Un sujet qui fait son retour, invité à la table des négociations par la Direction, afin de répondre à une difficulté croissante des salariés d’accéder à des places en crèche pour leurs très jeunes enfants. L’objectif, assumé, est d’ajouter un moyen d’attractivité pour de nouveaux embauchés, ou de fidélisation pour les salariés jeunes parents.

Le principe : Lectra réserve un certain nombre de « berceaux » dans un réseau de crèches privées, réparties sur tout le territoire français (Paris inclus). Un système de priorisation (à la charge du prestataire) attribuera les places disponibles parmi l’ensemble des candidats. Pour cette première année, 25 places seront réservées. Sachant que la population de Lectra connaît environ une trentaine de naissances par an, soit approximativement 90 enfants entre 0 et 3 ans, sachant également que ce mode de garde n’en est qu’un parmi d’autres, la jauge nous semble correctement calibrée pour tester ce nouveau dispositif. La Direction compte ajuster cette jauge au fil des années, en fonction du succès rencontré. Le dispositif entrera en fonction en septembre prochain, avec l’ambition de le pérenniser dans un prochain accord.

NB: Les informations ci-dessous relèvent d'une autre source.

/-- A value that the format has, in units of its own exponent or of a smaller one, rounds to its encoding. -/
theorem Fmt.Spells.roundMag {f : Fmt} {m : Nat} {e : Int} (h : f.Spells m e) (k : Nat) : f.roundMag (m * 2 ^ k) (e - k) false = f.magOf m e := by
  have hpos := Nat.two_pow_pos k
  unfold Fmt.roundMag Fmt.magOf
  by_cases hm : m = 0
  · have he : e = f.emin := by
      by_contra hne
      have := h.normal (by have := h.least; omega)
      have := Nat.two_pow_pos f.man
      omega
    simp [hm, he]
  · have hne : m * 2 ^ k ≠ 0 := by positivity
    have hq : max (e - k + (m * 2 ^ k).log2 - f.man) f.emin = e := by
      rw [log2_mul_two_pow hm]
      have := h.quantum hm
      omega
    rw [if_neg hne]
    extract_lets q mant
    have hqe : q = e := hq
    have hmant : mant = m := by
      by_cases hk : k = 0
      · simp [mant, hqe, hk]
      · have hshift : (q - (e - k)).toNat = k := by omega
        simp only [mant, if_neg (show ¬ q ≤ e - k by omega), hshift]
        exact shiftRne_mul_two_pow m k
    rw [hmant, hqe]

/-- A value of at most man + 1 significant bits, not below the least exponent, is one that the format has. -/
theorem Fmt.spells_of_short (f : Fmt) {m : Nat} {e : Int} (hm : m < 2 ^ (f.man + 1)) (he : f.emin ≤ e) :
    ∃ k : Nat, f.Spells (m * 2 ^ k) (e - k) ∧ f.roundMag m e false = f.magOf (m * 2 ^ k) (e - k) := by
  by_cases h0 : m = 0
  · refine ⟨(e - f.emin).toNat, ⟨by simp [h0], by omega, by omega⟩, ?_⟩
    have hexp : e - ((e - f.emin).toNat : Int) - f.emin = 0 := by omega
    rw [Fmt.roundMag, if_pos h0, Fmt.magOf, hexp, h0]
    simp
  · have htop : m.log2 < f.man + 1 := (Nat.log2_lt h0).2 hm
    obtain ⟨q, hq⟩ : ∃ q, q = max (e + m.log2 - f.man) f.emin := ⟨_, rfl⟩
    obtain ⟨k, hk⟩ : ∃ k : Nat, (k : Int) = e - q := ⟨(e - q).toNat, by omega⟩
    have hkq : e - k = q := by omega
    have hlog := log2_mul_two_pow h0 k
    have hne : m * 2 ^ k ≠ 0 := by positivity
    refine ⟨k, ⟨?_, by omega, fun hlt => ?_⟩, ?_⟩
    · rw [← Nat.log2_lt hne, hlog]; omega
    · rw [← Nat.le_log2 hne, hlog]; omega
    · unfold Fmt.roundMag Fmt.magOf
      rw [if_neg h0]
      extract_lets r mant
      have hr : r = q := hq.symm
      have hmant : mant = m * 2 ^ k := by
        have hshift : (e - r).toNat = k := by omega
        simp only [mant, if_pos (show r ≤ e by omega), hshift]
      rw [hmant, hr, hkq]

/-! ## FP32 and its bits -/

theorem dec32_of_le {x : Nat} (neg : Bool) (h : x ≤ f32.maxEnc) : dec32 (x + b2n neg * 2 ^ 31) = .fin neg (f32.sigOf x) (f32.expOf x) := by
  have hmax : f32.maxEnc < 2 ^ 31 := by decide
  have hmag : (x + b2n neg * 2 ^ 31) % 2 ^ 31 = x := by omega
  have hneg : bitOf (x + b2n neg * 2 ^ 31) 31 = neg := by
    have hdiv : (x + b2n neg * 2 ^ 31) / 2 ^ 31 = b2n neg := by omega
    rw [bitOf, hdiv]
    cases neg <;> rfl
  have h' : (x + b2n neg * 2 ^ 31) % 2 ^ f32.width ≤ f32.maxEnc := hmag.trans_le h
  rw [dec32, Fmt.dec_of_le h', show f32.width = 31 from rfl, hmag, hneg]
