/-- R83: each accepted word has one meaning: the command is well-formed and its word is the word read, so
no bit of a word is ignored. -/
def Obligations.EncodeOfDecode : Prop :=
  ∀ (w : Word) (i : Instr), decode w = .ok i → i.wf = true ∧ encode i = w

/-- `spec/opcode_table.json`: the decoder accepts exactly the words that match a row of the table, and of
the SETORD row only those whose three fields are a permutation. -/
def Obligations.DecoderAcceptsExactlyTheTable : Prop :=
  ∀ w : Word, (∃ i, decode w = .ok i) ↔
    ∃ row ∈ opcodeRows, w &&& row.mask = row.pattern ∧
      (row.mnemonic = "SETORD" → isPermutation (field w 4 2) (field w 2 2) (field w 0 2) = true)

/-- No word belongs to two rows of the opcode table. -/
def Obligations.OpcodeRowsAreDisjoint : Prop :=
  opcodeRows.Pairwise fun x y =>
    ∀ w : Word, ¬(w &&& x.mask = x.pattern ∧ w &&& y.mask = y.pattern)

/-- R91: a word whose opcode is 0x0 or 0x9 to 0xF is refused, whatever the state and the other bits. -/
def Obligations.ReservedOpcodesAreRefused : Prop :=
  ∀ (s : State) (w : Word) (ws : List Word), s.pending = w :: ws →
    opField w = 0 ∨ 9 ≤ (opField w).toNat →
    step s = .refused (.reserved .reservedOpcode)

/-- R92 (a), R85: a word of an assigned opcode with a must-be-zero bit set is refused in every state. The
`Z` bits of a row are those its mask fixes below the opcode. -/
def Obligations.MustBeZeroBitsAreRefused : Prop :=
  ∀ (s : State) (w : Word) (ws : List Word), s.pending = w :: ws →
    ∀ row ∈ opcodeRows, opField w = opField row.pattern → w &&& row.mask ≠ row.pattern →
    step s = .refused (.reserved .mustBeZeroBitSet)

/-- R92 (b): a SETORD word whose fields are not a permutation of 0, 1, 2 is refused in every state, and so
is the command itself (the latter is the model's choice, notes/assumptions/14.md). -/
def Obligations.NonPermutationsAreRefused : Prop :=
  ∀ (s : State) (rp gp bp : BitVec 2) (ws : List Word),
    ¬(({rp.toNat, gp.toNat, bp.toNat} : Finset Nat) = {0, 1, 2}) →
    (s.pending = encode (.setord rp gp bp) :: ws →
      step s = .refused (.reserved .orderNotPermutation)) ∧
    exec (.setord rp gp bp) s = .refused (.reserved .orderNotPermutation)

/-! ### The step and reset -/

/-- R80, R83: when the word presented decodes to a command, the step is that command's meaning in the
state with the word taken from the port. -/
def Obligations.StepRunsTheDecodedCommand : Prop :=
  ∀ (s : State) (w : Word) (ws : List Word) (i : Instr),
    s.pending = w :: ws → decode w = .ok i → step s = exec i { s with pending := ws }

/-- R221, as the model reads it (notes/assumptions/3.md): with no command presented a step changes
nothing. -/
def Obligations.NoCommandNoEffect : Prop :=
  ∀ s : State, s.pending = [] → step s = .next s

/-- The values R35 gives for reset: UNINIT, order GRB, brightness 1.0, `BUS` empty, whatever the instance's
parameters are; `State.reset` is the instance with R6's default bus clock. That no buffer exists is an empty
list here, the model's form of it (notes/assumptions/2.md), and that the parameters stand in the state is the
model's too (notes/assumptions/13.md). -/
def Obligations.ResetLeavesTheStatedValues : Prop :=
  State.reset = State.resetWith ⟨12000000⟩ ∧
  ∀ p : Params, (State.resetWith p).params = p ∧ (State.resetWith p).phase = .uninit ∧
    (State.resetWith p).order = ⟨1, 0, 2⟩ ∧ (State.resetWith p).bright.toNat = 16384 ∧
    (State.resetWith p).pb = [] ∧ (State.resetWith p).bus = []

/-! ### The gamma table -/

/-- R110: `G[i] = 0x80 | floor((i/255)^2.5 * 127 + 0.5)`, the power and the product over the reals. -/
def Obligations.GammaTableFollowsItsFormula : Prop :=
  ∀ i : BitVec 8,
    gamma i = 0x80#8 ||| BitVec.ofNat 8 ⌊((i.toNat : ℝ) / 255) ^ (5 / 2 : ℝ) * 127 + 1 / 2⌋₊

/-- R111, an inference the spec marks as its own: `t(i) = G[i] - 128` is the largest integer that is 0 or
meets the inequality, with no other arithmetic than on integers. -/
def Obligations.GammaEntryIsTheLargestInteger : Prop :=
  ∀ i : BitVec 8, 128 ≤ (gamma i).toNat ∧
    ∀ m : Nat, m ≤ (gamma i).toNat - 128 ↔
      (m = 0 ∨ (2 * (m : ℤ) - 1) ^ 2 * 255 ^ 5 ≤ 4 * 127 ^ 2 * (i.toNat : ℤ) ^ 5)

/-- R113 items 1 to 4: bit 7 is set in every entry, the table is monotone, its ends are 0x80 and 0xFF, and
four values do not occur. -/
def Obligations.GammaTableIsMonotoneAndNative : Prop :=
  (∀ i : BitVec 8, (gamma i).getLsbD 7 = true) ∧
  (∀ i j : BitVec 8, i ≤ j → gamma i ≤ gamma j) ∧
  gamma 0 = 0x80 ∧ gamma 255 = 0xFF ∧
  (∀ i : BitVec 8, gamma i ∉ [0xE7, 0xF0, 0xF7, 0xFC])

Ne vous méprenez pas : il ne s’agit pas d’un financement de la garde par Lectra, mais seulement d’une réservation de place.

Un accord précurseur ?

Si nos demandes n’ont pas toutes été retenues, nous avons jugé que cet accord était bon pour les salariés et devait être signé. Vous l’aurez compris, il est pour nous le signe de la prise en considération des attentes des salariés, actuels comme futurs, sur un marché de l’emploi plus tendu que jamais. La capacité à conserver et à attirer ses talents est l’une des clés dans la réussite de l’entreprise, qui a pris cette année une nouvelle envergure.

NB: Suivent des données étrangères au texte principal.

-- ==== Sys2Proof/Laws/Ops.lean ====
section
/-! SUPPORT. What the shared ends of a command can do: each lemma says once everything its operation can
answer. -/

namespace Sys2Proof.Machine

theorem endCommand_eq_next {en : Ending} {s t : State} :
    endCommand en s = .next t ↔ t = s.logResponse (responseWord en) := by
  simp [endCommand, eq_comm]

theorem raise_eq_next {e : Error} {s t : State} :
    raise e s = .next t ↔ t = s.logResponse (responseWord (.error e)) := endCommand_eq_next

theorem respondOk_eq_next {d : BitVec 24} {s t : State} :
    respondOk d s = .next t ↔ t = s.logResponse (responseWord (.ok d)) := endCommand_eq_next

theorem whenReady_of_ready {s : State} (h : s.phase = .ready) (k : Answer) : whenReady s k = k := by
  rw [whenReady, h]

theorem whenReady_of_uninit {s : State} (h : s.phase = .uninit) (k : Answer) :
    whenReady s k = .refused .beforeInit := by rw [whenReady, h]

/-- The phase check passes in READY only. -/
theorem whenReady_eq_next {s t : State} {k : Answer} :
    whenReady s k = .next t ↔ s.phase = .ready ∧ k = .next t := by
  cases h : s.phase <;> simp [whenReady, h]

/-- An update ends exactly when the environment answers, with the frame sent and one response given. -/
theorem doUpdate_eq_next {s t : State} :
    doUpdate s = .next t ↔
      ∃ r, s.nextReply = .answer r ∧ t = (sendFrame r s).logResponse (responseWord (endingOfBus r)) := by
  cases h : s.nextReply with
  | answer r => simp [doUpdate, h, endCommand, eq_comm]
  | never => simp [doUpdate, h]

theorem doUpdate_of_answer {s : State} {r : BusResult} (h : s.nextReply = .answer r) :
    doUpdate s = .next ((sendFrame r s).logResponse (responseWord (endingOfBus r))) := by
  rw [doUpdate, h]; rfl

theorem doUpdate_of_never {s : State} (h : s.nextReply = .never) :
    doUpdate s = .fault .busWriteNeverReturns := by rw [doUpdate, h]

/-- The next reply depends on the replies in store and the count of draws only. -/
theorem State.nextReply_congr {s t : State} (h1 : t.replies = s.replies) (h2 : t.draws = s.draws) :
    t.nextReply = s.nextReply := by rw [nextReply, nextReply, h1, h2]

end Sys2Proof.Machine
end

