/-! ### R190 to R194: the ending of a command by its cause -/

/-- The error that a command raises on its operands before it writes anything, if one of them is not valid (R191,
R192). -/
def validationError (s : State) : Instr → Option Error
  | .setpx idx _ _ _ _ => if indexInRange (pixelIndex idx) s.ledCount then none else some .outOfRange
  | .setmb br          => if brightValid (brightOperand br) then none else some .invalidArgument
  | .updbr br          => if brightValid (brightOperand br) then none else some .invalidArgument
  | _                  => none

theorem validationError_eq_outOfRange : validationError s i = some .outOfRange ↔
    ∃ idx r g b a, i = .setpx idx r g b a ∧ (pixelIndex idx < 0 ∨ (s.ledCount.toNat : ℤ) ≤ pixelIndex idx) := by
  cases i with
  | setpx idx r g b a => simp [validationError, indexInRange_eq_false]
  | _ => simp [validationError]

theorem validationError_eq_invalidArgument : validationError s i = some .invalidArgument ↔
    ∃ br, (i = .setmb br ∨ i = .updbr br) ∧ (brightOperand br < 0 ∨ 16384 < brightOperand br) := by
  cases i with
  | setmb br => simp [validationError, brightValid_eq_false]
  | updbr br => simp [validationError, brightValid_eq_false]
  | _ => simp [validationError]

theorem validationError_ne_transportError (e : BitVec 24) : validationError s i ≠ some (.transportError e) := by
  cases i with
  | _ => simp [validationError]

/-- How a command completes and with which ending: it raises a validation error and does nothing else, or it writes
the block and then sends its frame and ends as the bus answers, or it writes the block and ends `OK`. -/
inductive Concludes (s : State) (i : Instr) : Ending → State → Prop where
  | raised (e : Error) (he : validationError s i = some e) :
      Concludes s i (.error e) (s.logResponse (responseWord (.error e)))
  | sent (u : State) (r : BusResult) (he : validationError s i = none) (hpub : publishes i = true)
      (hu : Writes s i u) :
      Concludes s i (endingOfBus r) ((sendFrame r u).logResponse (responseWord (endingOfBus r)))
  | ok (u : State) (d : BitVec 24) (he : validationError s i = none) (hpub : publishes i = false)
      (hu : Writes s i u) : Concludes s i (.ok d) (u.logResponse (responseWord (.ok d)))

theorem exec_concludes (h : exec i s = .next t) : ∃ en, Concludes s i en t := by
  cases i with
  | init n dev =>
    obtain ⟨hp, r, -, rfl⟩ := exec_init_eq_next h
    exact ⟨_, .sent _ r rfl rfl (.init n dev hp)⟩
  | setmb br =>
    obtain ⟨hp, ⟨hv, rfl⟩ | ⟨hv, rfl⟩⟩ := execSetmb_eq_next h
    · exact ⟨_, .ok _ 0 (if_pos hv) rfl (.setmb br hp hv)⟩
    · exact ⟨_, .raised _ (if_neg (Bool.eq_false_iff.1 hv))⟩
  | updbr br =>
    obtain ⟨hp, ⟨hv, r, -, rfl⟩ | ⟨hv, rfl⟩⟩ := execUpdbr_eq_next h
    · exact ⟨_, .sent _ r (if_pos hv) rfl (.updbr br hp hv)⟩
    · exact ⟨_, .raised _ (if_neg (Bool.eq_false_iff.1 hv))⟩
  | setpx idx r g b a =>
    obtain ⟨hp, ⟨hi, rfl⟩ | ⟨hi, rfl⟩⟩ := execSetpx_eq_next h
    · exact ⟨_, .ok _ 0 (if_pos hi) rfl (.setpx idx r g b a hp hi)⟩
    · exact ⟨_, .raised _ (if_neg (Bool.eq_false_iff.1 hi))⟩
  | fill r g b a =>
    obtain ⟨hp, x, -, rfl⟩ := execFill_eq_next h
    exact ⟨_, .sent _ x rfl rfl (.fill r g b a hp)⟩
  | setord rp gp bp =>
    obtain ⟨hperm, hp, rfl⟩ := execSetord_eq_next h
    exact ⟨_, .ok _ 0 rfl rfl (.setord rp gp bp hp hperm)⟩
  | update =>
    obtain ⟨hp, r, -, rfl⟩ := execUpdate_eq_next h
    exact ⟨_, .sent _ r rfl rfl (.update hp)⟩
  | wheel pos =>
    obtain rfl := execWheel_eq_next h
    exact ⟨_, .ok _ _ rfl rfl (.wheel pos)⟩

theorem Writes.responded (h : Writes s i u) (en : Ending) : Responded en s (u.logResponse (responseWord en)) :=
  ⟨congrArg (· ++ [responseWord en]) h.responses, h.pending⟩

theorem Concludes.responded (h : Concludes s i en t) : Responded en s t := by
  cases h with
  | raised e => exact ⟨rfl, rfl⟩
  | sent u r _ _ hu => exact ⟨(hu.responded _).responses, hu.pending⟩
  | ok u d _ _ hu => exact hu.responded _

/-- The bus gives no validation error. -/
theorem endingOfBus_eq_error {r : BusResult} {e : Error} :
    endingOfBus r = .error e ↔ ∃ x sent, e = .transportError x ∧ r = .err x sent := by
  cases r with
  | ok => simp [endingOfBus]
  | err x sent => simp [endingOfBus, eq_comm]

/-- An error other than the bus's is raised exactly when the operands call for it. -/
theorem Concludes.eq_error_iff (h : Concludes s i en t) (e : Error) (hne : ∀ x, e ≠ .transportError x) :
    en = .error e ↔ validationError s i = some e := by
  cases h with
  | raised e' he => simp [he]
  | sent u r he => simp [he, endingOfBus_eq_error, hne]
  | ok u d he => simp [he]

/-- TransportError is raised exactly when the one transaction appended has failed. -/
theorem Concludes.eq_transportError_iff (h : Concludes s i en t) {e : BitVec 24} :
    en = .error (.transportError e) ↔
      publishes i = true ∧ ∃ x sent, t.bus = s.bus ++ [x] ∧ x.result = .err e sent := by
  cases h with
  | raised e' he =>
    have hne : e' ≠ .transportError e := by rintro rfl; exact validationError_ne_transportError e he
    simp [hne]
  | sent u r _ hpub hu => simp [endingOfBus_eq_error, hpub, sendFrame, hu.bus]
  | ok u d _ hpub => simp [hpub]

Daniel Harari est clair dans son intention de maintenir ce cap pour les années à venir en termes de politique salariale. Notre principal regret est de n’avoir pas réussi à traduire cette intention dans la rédaction de l’accord, non pas à cause d’un déficit de confiance, mais tout simplement afin de donner une meilleure visibilité aux salariés, et de pouvoir prendre à notre compte cet objectif de long terme.

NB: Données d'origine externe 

-- ==== Sys2Proof/Machine/Bitmap.lean ====
section
/-! DEFINITION. BMI and BMF, the Sparse Bitmap Transform (spec 42_sparse_bitmap.md R110 to R118). -/

namespace Sys2Proof.Machine

/-- The source ran out where a byte was due: `stop = true; TRUNC <- 1` (R110, R115). The pair is the temporary `stop`
and the state. -/
def stopTruncated (s : State) : Bool × State := (true, setTrunc s)

/-- The token of a group (R110): read it, unless input has stopped or the source is exhausted. The result is the token
(0x00 when none was read), `stop`, and the state. -/
def bmiToken (c : Bool × State) : Byte × Bool × State :=
  if c.1 then (0#8, c)
  else if exhausted c.2 then (0#8, stopTruncated c.2)
  else ((readSrc c.2).1, false, (readSrc c.2).2)

/-- One logical byte of a group whose token is `tok` (R110): a literal, or 0x00. -/
def bmiByte (g : GroupIx) (tok : Byte) (c : Bool × State) (k : BitIx) : Bool × State :=
  if !c.1 && tokenBit tok k then
    if exhausted c.2 then (true, setByte (stopTruncated c.2).2 (blkIx g k) 0#8)
    else (false, setByte (readSrc c.2).2 (blkIx g k) (readSrc c.2).1)
  else (c.1, setByte c.2 (blkIx g k) 0#8)

/-- One group record of the block (R110). -/
def bmiGroup (c : Bool × State) (g : GroupIx) : Bool × State :=
  let t := bmiToken c
  groupOrder.foldl (bmiByte g t.1) t.2

/-- The BMI stage: pull one compressed block from the source space into BLK (R110). -/
def bmiStage (s : State) : State :=
  let s := if exhausted s then s else countBlock s
  (groups.foldl bmiGroup (false, s)).2

/-- The BMF stage: emit BLK as one compressed block (R111). -/
def bmfStage (sz : Bool) (s : State) : Progress := emitAll (compressedBytes s.blk) sz s

/-- BMI (R110). -/
def execBmi (s : State) : Host.Outcome State Fault Refusal := .next (runStage (fun s => .running (bmiStage s)) s)

/-- BMF (R111). -/
def execBmf (s : State) : Host.Outcome State Fault Refusal := .next (runStage (bmfStage false) s)

end Sys2Proof.Machine
end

L’orientation prise aujourd’hui est d’autant plus cruciale qu’une nouvelle convention de la métallurgie vient d’être adoptée, et qu’elle fait en particulier disparaître l’évolution automatique du coefficient. Nous traiterons ce point plus en détail dans une prochaine publication, mais connaissant le poids de ce mécanisme dans l’évolution des rémunérations chez Lectra, il va être fondamental de repenser en profondeur, dans les 2 années à venir (échéance de l’application de la nouvelle convention), la politique salariale de l’entreprise.